Think about the primary subjects - Math, Science, and Literature/Writing - where do you see the benefits in using computers? Obviously for English classes, having access to computers to type papers is handy, but it's hardly necessary. Computers can be used in math to help illustrate concepts, but you don't want the students using computers to do their work, otherwise they won't know how to do it without them. And much of science is math - again, not something you want students using computers for.
I don't have as much faith in a computer for every student, in every class.
I think the big problem is that people don't necessarily ask and answer this question before they begin implementation: what are we trying to accomplish with these computers?
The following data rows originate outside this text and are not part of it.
-- ==== Sys2Proof/Machine/MonOps.lean ====
section
/-! DEFINITION. Monitor contexts: configuration, history, updates, records and phases (06_channel_monitors.md). -/

namespace Sys2Proof.Machine

/-! ## Fields of Table 6-6 -/

def Ctx.inhibit (x : Ctx) : Nat := fld x.p 24 6
def Ctx.firstBin (x : Ctx) : Int := sfld x.p 32 24
def Ctx.bins (x : Ctx) : Nat := fld x.p 56 13
def Ctx.det (x : Ctx) : Nat := fld x.p 72 3
def Ctx.reduce (x : Ctx) : Nat := fld x.p 75 2
def Ctx.preset (x : Ctx) : Nat := fld x.p 77 3
def Ctx.log2k (x : Ctx) : Nat := fld x.p 80 5
def Ctx.thresh (x : Ctx) : Int := sfld x.p 88 16
def Ctx.hyst (x : Ctx) : Nat := fld x.p 104 12
def Ctx.events (x : Ctx) : Nat := fld x.p 116 4
def Ctx.log (x : Ctx) : Bool := bit x.p 120
def Ctx.interval (x : Ctx) : Nat := fld x.p 192 32
def Ctx.limit (x : Ctx) : Int := sfld x.p 224 16

/-- Slots of one update (R209). -/
def Ctx.slots (x : Ctx) : Nat := ceilDiv x.bins 64

/-- Time constants in µs: charge, discharge, meter (Table 6-2, R216). -/
def Ctx.taus (x : Ctx) : Nat × Nat × Nat :=
  match x.preset with
  | 1 => (45000, 500000, 160000)
  | 2 => (1000, 160000, 160000)
  | 3 => (1000, 550000, 100000)
  | 4 => (0, 0, 100000)
  | _ => (fld x.p 128 20, fld x.p 148 20, fld x.p 168 20)

/-! ## History (R213, R218, R220) -/

/-- Close the interval in progress. -/
def Ctx.close (x : Ctx) (trunc : Bool) : Ctx :=
  { x with result := x.value, rflags := x.flags + 64 * b2n x.coarse + 128 * b2n trunc, intervals := sat32 x.intervals,
           value := 0, flags := 0, coarse := false, sum := 0, nsum := 0 }

/-- An interval is open. -/
def Ctx.open_ (x : Ctx) : Bool := x.interval != 0 && x.nsum != 0

/-- A history reset: what depends on earlier updates goes; an open episode is not counted. -/
def Ctx.resetHist (x : Ctx) : Ctx :=
  { x with prevT := none, epoch := none, busy := false, since := 0, epFlags := 0, value := 0, flags := 0, coarse := false,
           sum := 0, nsum := 0, q := 0, m := 0 }

/-- A history reset other than enable: an open interval closes with TRUNC. -/
def Ctx.resetTrunc (x : Ctx) : Ctx := (if x.open_ then x.close true else x).resetHist

/-- The record and the dynamic state zeroed, keeping configuration, PHASE and binding (R227, R229). -/
def Ctx.zeroed (x : Ctx) : Ctx := { on := x.on, lane := x.lane, p := x.p, phase := x.phase, taken := x.taken }

/-- R500, group 0x10: history reset and SUSPECT in FLAGS. -/
def monSuspect (s : State) (c : Nat) : State := s.modCtx c (fun x => { x.resetTrunc with flags := 32 })

/-! ## Updates -/

/-- The input value x of a context from a spectrum (R209). -/
def monInput (x : Ctx) (r : SpecRes) : ℚ :=
  let l := ((r.bins.drop (x.firstBin - r.lo).toNat).take x.bins).map sumPower
  if x.reduce = 0 then l.foldl (· + ·) 0 * r.delta
  else if x.reduce = 1 then l.foldl max 0
  else l.foldl (· + ·) 0 / x.bins

/-- Stamp units in one microsecond. -/
def usUnits : Nat := 1600 * 65536

/-- Δt / τ for τ in µs. -/
def ratioT (dt : Nat) (tau : Nat) : ℚ := (dt : ℚ) / ((tau * usUnits : Nat) : ℚ)

/-- The largest relative error of α (R214). -/
def alphaBound : ℚ := 1 / 1048576

/-- α(τ) (R214): 1 - e^(-Δt/τ) but for a relative error, within the bound, that the spec leaves open. -/
def alpha (dt tau : Nat) : ℚ :=
  if tau = 0 then 1
  else (1 - realExp (-ratioT dt tau)) * (1 + max (-alphaBound) (min alphaBound (Config.alphaError (ratioT dt tau))))

/-- The filter states after an update (Table 6-1). -/
def Ctx.filter (x : Ctx) (v : ℚ) (dt : Option Nat) : Ctx :=
  match dt with
  | none => { x with q := toF32 v, m := toF32 v }
  | some d =>
    let t := x.taus
    if x.det = 3 then
      let q := ofF32 x.q
      let q' := if q < v then q + (v - q) * alpha d t.1 else q + (v - q) * alpha d t.2.1
      let qn := toF32 q'
      { x with q := qn, m := addF32 x.m ((ofF32 qn - ofF32 x.m) * alpha d t.2.2),
               coarse := x.coarse || decide (t.1 * usUnits < 10 * d) }
    else if x.det = 4 then
      { x with m := addF32 x.m ((v - ofF32 x.m) * alpha d t.2.2), coarse := x.coarse || decide (t.2.2 * usUnits < 10 * d) }
    else x

/-- VALUE and the running sum after an update with input x (Table 6-1). -/
def Ctx.accumulate (c : Ctx) (x v : ℚ) : Ctx :=
  let n := c.nsum + 1
  let keep := fun (y : ℚ) => if c.nsum = 0 then toF32 y else max c.value (toF32 y)
  if c.det = 0 then { c with nsum := n, value := keep x }
  else if c.det = 1 then
    let s := addF32 c.sum v
    { c with nsum := n, sum := s, value := toF32 ((ofF32 s / n) * (ofF32 s / n)) }
  else if c.det = 2 then
    let s := addF32 c.sum x
    { c with nsum := n, sum := s, value := toF32 (ofF32 s / n) }
  else { c with nsum := n, value := keep (ofF32 c.m * ofF32 c.m) }

/-- Payload of Table 6-3. -/
def monPayload (c : Nat) (x : Ctx) (flags rfl : Nat) (code : Int) (last : Nat) : Nat :=
  pack [(16, c), (4, x.lane), (6, flags), (6, rfl), (16, enc 16 code), (48, x.lastIdx), (8, x.lastOff), (32, last)]

/-- An event of a context: MONITOR terms receive it; the ring receives it when its kind is enabled, at most two in a
round (R221). The count is of those posted in the round. -/
def monEvent (a : State × Nat) (c code : Nat) (r : SpecRes) (payload : Nat) : State × Nat :=
  let s1 := monitorTerms a.1 c code r.time r.ep r.flags
  if !bit (a.1.ctx c).events (code - 1) then (s1, a.2)
  else if a.2 < 2 then (post s1 (0x0700 + code) payload, a.2 + 1)
  else ({ s1 with mon := { s1.mon with evLost := sat32 s1.mon.evLost, evPer := s1.mon.evPer.add s1.now } }, a.2)

/-- Log records one second holds at most (R226). -/
def logCap : Nat := 3125000

/-- A log record of an episode (R226): one that finds no room in the ring is lost there, and for the log too (11 R379). -/
def monLog (s : State) (c : Nat) (x : Ctx) (T : Stamp) : State :=
  let lost := { s with mon := { s.mon with logLost := sat32 s.mon.logLost } }
  let own := s.ownerOf (0x0E * 65536 + c / 256)
  let r := tget 0 s.mon.logs (own - 1)
  let sec := s.now / 1600000000
  let cnt := if s.mon.logSec = sec then s.mon.logCnt else 0
  if own = 0 || r = 0 || !isRecRing s (r - 1) || cnt ≥ logCap then lost else
  let w := ringWrite s (r - 1)
    (toBytes (pack [(16, c), (4, x.lane), (6, x.epFlags), (6, 0), (16, enc 16 x.epMax), (80, x.since), (80, T)]) 32)
  { w.1 with mon := if w.2 then { w.1.mon with logSec := sec, logCnt := cnt + 1 }
                    else { w.1.mon with logLost := sat32 w.1.mon.logLost } }

/-- The interval events of a close (R218). -/
def monCloseEvents (a : State × Nat) (c : Nat) (r : SpecRes) : State × Nat :=
  let x := a.1.ctx c
  let code := levelCode x.result
  let p := fun last => monPayload c x r.flags (x.rflags % 64) code last
  let a1 := monEvent a c 4 r (p x.intervals)
  if x.limit ≠ 0x7FFF && decide (x.limit < code) then monEvent a1 c 3 r (p 0) else a1

/-- The lane's input has begun a new epoch since the spectrum of the context's previous update (R213). -/
def newEpoch (x : Ctx) (r : SpecRes) : Bool := x.epoch.any (fun e => decide (e.1 = r.source ∧ e.2 ≠ r.ep.no))

/-- One update of a context that takes spectrum r (R212 to R220). -/
def monTake (a : State × Nat) (c : Nat) (r : SpecRes) : State × Nat :=
  let s := a.1
  let x0 := s.ctx c
  let T := r.time
  let x1 := { x0 with lastIdx := r.idx, lastOff := r.off, taken := some (r.count, T) }
  let reset := newEpoch x1 r || bit r.flags 4
  let ends := !reset && x1.open_ && decide (x1.t0 + (x1.ivNo + 1) * x1.interval * usUnits ≤ T)
  let closed := if reset then x1.open_ else ends
  let x2 := if reset then x1.resetTrunc else if ends then x1.close false else x1
  let a1 := if closed then monCloseEvents (s.setCtx c x2, a.2) c r else (s.setCtx c x2, a.2)
  let x3 := if x2.prevT.isNone then { x2 with t0 := T, ivNo := 0 }
            else if x2.interval ≠ 0 then { x2 with ivNo := (T - x2.t0) / (x2.interval * usUnits) } else x2
  let x := monInput x3 r
  let v := realSqrt x
  let x4 := ((x3.filter v (x3.prevT.map (fun t => T - t))).accumulate x v)
  let code := levelCode (toF32 x)
  let busy := if x4.thresh ≤ code then true else if code < x4.thresh - x4.hyst then false else x4.busy
  let begins := busy && !x4.busy
  let ends' := !busy && x4.busy
  let us := min ((T - x4.since) / usUnits) (2^32 - 1)
  let x5 := { x4 with prevT := some T, epoch := some (r.source, r.ep.no), flags := x4.flags ||| r.flags, busy := busy,
                      updates := sat32 x4.updates, busyUpd := if busy then sat32 x4.busyUpd else x4.busyUpd,
                      since := if begins then T else x4.since,
                      epFlags := if begins then r.flags else x4.epFlags ||| r.flags,
                      epMax := if begins then code else max x4.epMax code }
  if begins then monEvent (a1.1.setCtx c x5, a1.2) c 1 r (monPayload c x5 r.flags 0 code 0)
  else if ends' then
    let s2 := if x4.log then monLog a1.1 c x4 T else a1.1
    monEvent (s2.setCtx c { x5 with since := 0, episodes := sat32 x5.episodes, longest := max x5.longest us }, a1.2) c 2 r
      (monPayload c x5 r.flags 0 code us)
  else (a1.1.setCtx c x5, a1.2)

/-- The latest spectrum of a lane whose last bin was delivered before the present tick (R212). -/
def laneSeen (s : State) (c : Nat) : SpecRes := if (s.lane c).res.at_ < s.now then (s.lane c).res else (s.lane c).prev

/-- A context's turn in the round that starts now (R212). -/
def monTurn (a : State × Nat) (c : Nat) : State × Nat :=
  let s := a.1
  let x := s.ctx c
  let r := laneSeen s x.lane
  if r.count = 0 || x.taken == some (r.count, r.time) then
    (s.setCtx c { x with idleTurns := satAdd 16 x.idleTurns 1 }, a.2)
  else if r.flags &&& x.inhibit ≠ 0 then
    (s.setCtx c { x with skipped := sat32 x.skipped, taken := some (r.count, r.time) }, a.2)
  else monTake a c r

/-- Contexts whose turn comes in round r. -/
def monDue (s : State) (r : Nat) : List Nat :=
  (s.mon.ctxs.filter (fun e => e.2.on && r % kEff s e.2 == e.2.phase % kEff s e.2)).map (·.1)

/-! ## Phases and loads (R211) -/

/-- Load of each residue class of rounds at g = 1: the slots of the contexts enabled. -/
def loadAt (l : List Ctx) (r : Nat) : Nat :=
  (l.filter (fun x => x.on && r % 2^x.log2k == x.phase)).foldl (fun a x => a + x.slots) 0

/-- The enabled contexts. -/
def enabledCtxs (s : State) : List Ctx := (s.mon.ctxs.map (·.2)).filter (·.on)

/-- Largest round load of the residue classes mod 2^16 that lie in class `ph` mod K. -/
def maxLoad (l : List Ctx) (ph K : Nat) : Nat :=
  let M := l.foldl (fun a x => max a (2^x.log2k)) K
  (List.range (M / max 1 K)).foldl (fun a j => max a (loadAt l (ph + K * j))) 0

/-- The PHASE of a newly enabled context: the smallest that gives the smallest largest-round load, and that load with
the context included. -/
def bestPhase (l : List Ctx) (x : Ctx) : Nat × Nat :=
  let K := 2 ^ x.log2k
  let g := maxLoad l 0 1
  (List.range K).foldl (fun (a : Nat × Nat) ph =>
    let m := max g (maxLoad l ph K + x.slots)
    if m < a.2 then (ph, m) else a) (0, max g (maxLoad l 0 K + x.slots))

/-- LOADMAX of the contexts enabled. -/
def loadMax (l : List Ctx) : Nat := maxLoad l 0 1

/-! ## Records -/

/-- Table 6-4: the record of a context. -/
def ctxRecord (c : Nat) (x : Ctx) : Nat :=
  pack [(16, c), (4, x.lane), (1, b2n x.on), (1, b2n x.busy), (1, b2n x.coarse), (1, 0), (6, x.flags), (2, 0), (32, x.value),
    (32, x.result), (32, if x.det = 3 || x.det = 4 then x.m else 0), (48, x.lastIdx), (8, x.lastOff), (8, x.rflags), (32, x.updates), (32, x.busyUpd),
    (32, x.episodes), (32, x.skipped), (80, x.since), (32, x.longest), (32, x.intervals), (16, x.idleTurns)]

/-- L_mon in ns at shed level 0, rounded up (R222). -/
def lMon (s : State) (x : Ctx) : Nat :=
  let c := x.lane
  let d : ℚ := if c < 4 then laneN s c * lanePeriod s c * (5 / 8) + 206 else (laneN s c + 278) * lanePeriod s c * (5 / 8) + 326
  let r := d + (2 ^ x.log2k + 1) * 1000
  ceilDiv r.num.toNat r.den

end Sys2Proof.Machine
end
I remember when they first started the "computer in every classroom" initiative in my state. It was during the tech bubble of the '90s, and there was a great sense that computers were the new thing, they were a big deal, and the kids should be exposed to them in education. Put them in the classroom, and students will be magically enriched by the experience.
So they put a single computer into every classroom, and they sat there. There were occasional instances where students were allowed to use them to look something up online, but a few kids went looking for porn, and so next thing you know, students weren't allowed on the computers. Most of the teachers didn't really know how to use them, either, and the computers didn't have anything useful for the teachers anyhow (e.g. computerized grade books to test-creation software). So the computers just sat there and did nothing.
I don't want to suggest that computer *can't* be useful. Obviously they're good for writing papers. I'm still keeping an eye out for stories about using textbooks with open licensing and digital distribution, which seems like a great direction for us to take over the long term. The potential is tremendous.
I just believe that projects will generally be much more successful and efficient if you start by formulating a set of goals (and also perhaps things you'd like to avoid), and then figuring out what's necessary to meet those goals. Starting with a set of tools (which is what the computers would be) and then trying to figure out what you might be able to do with those tools tends to end less well.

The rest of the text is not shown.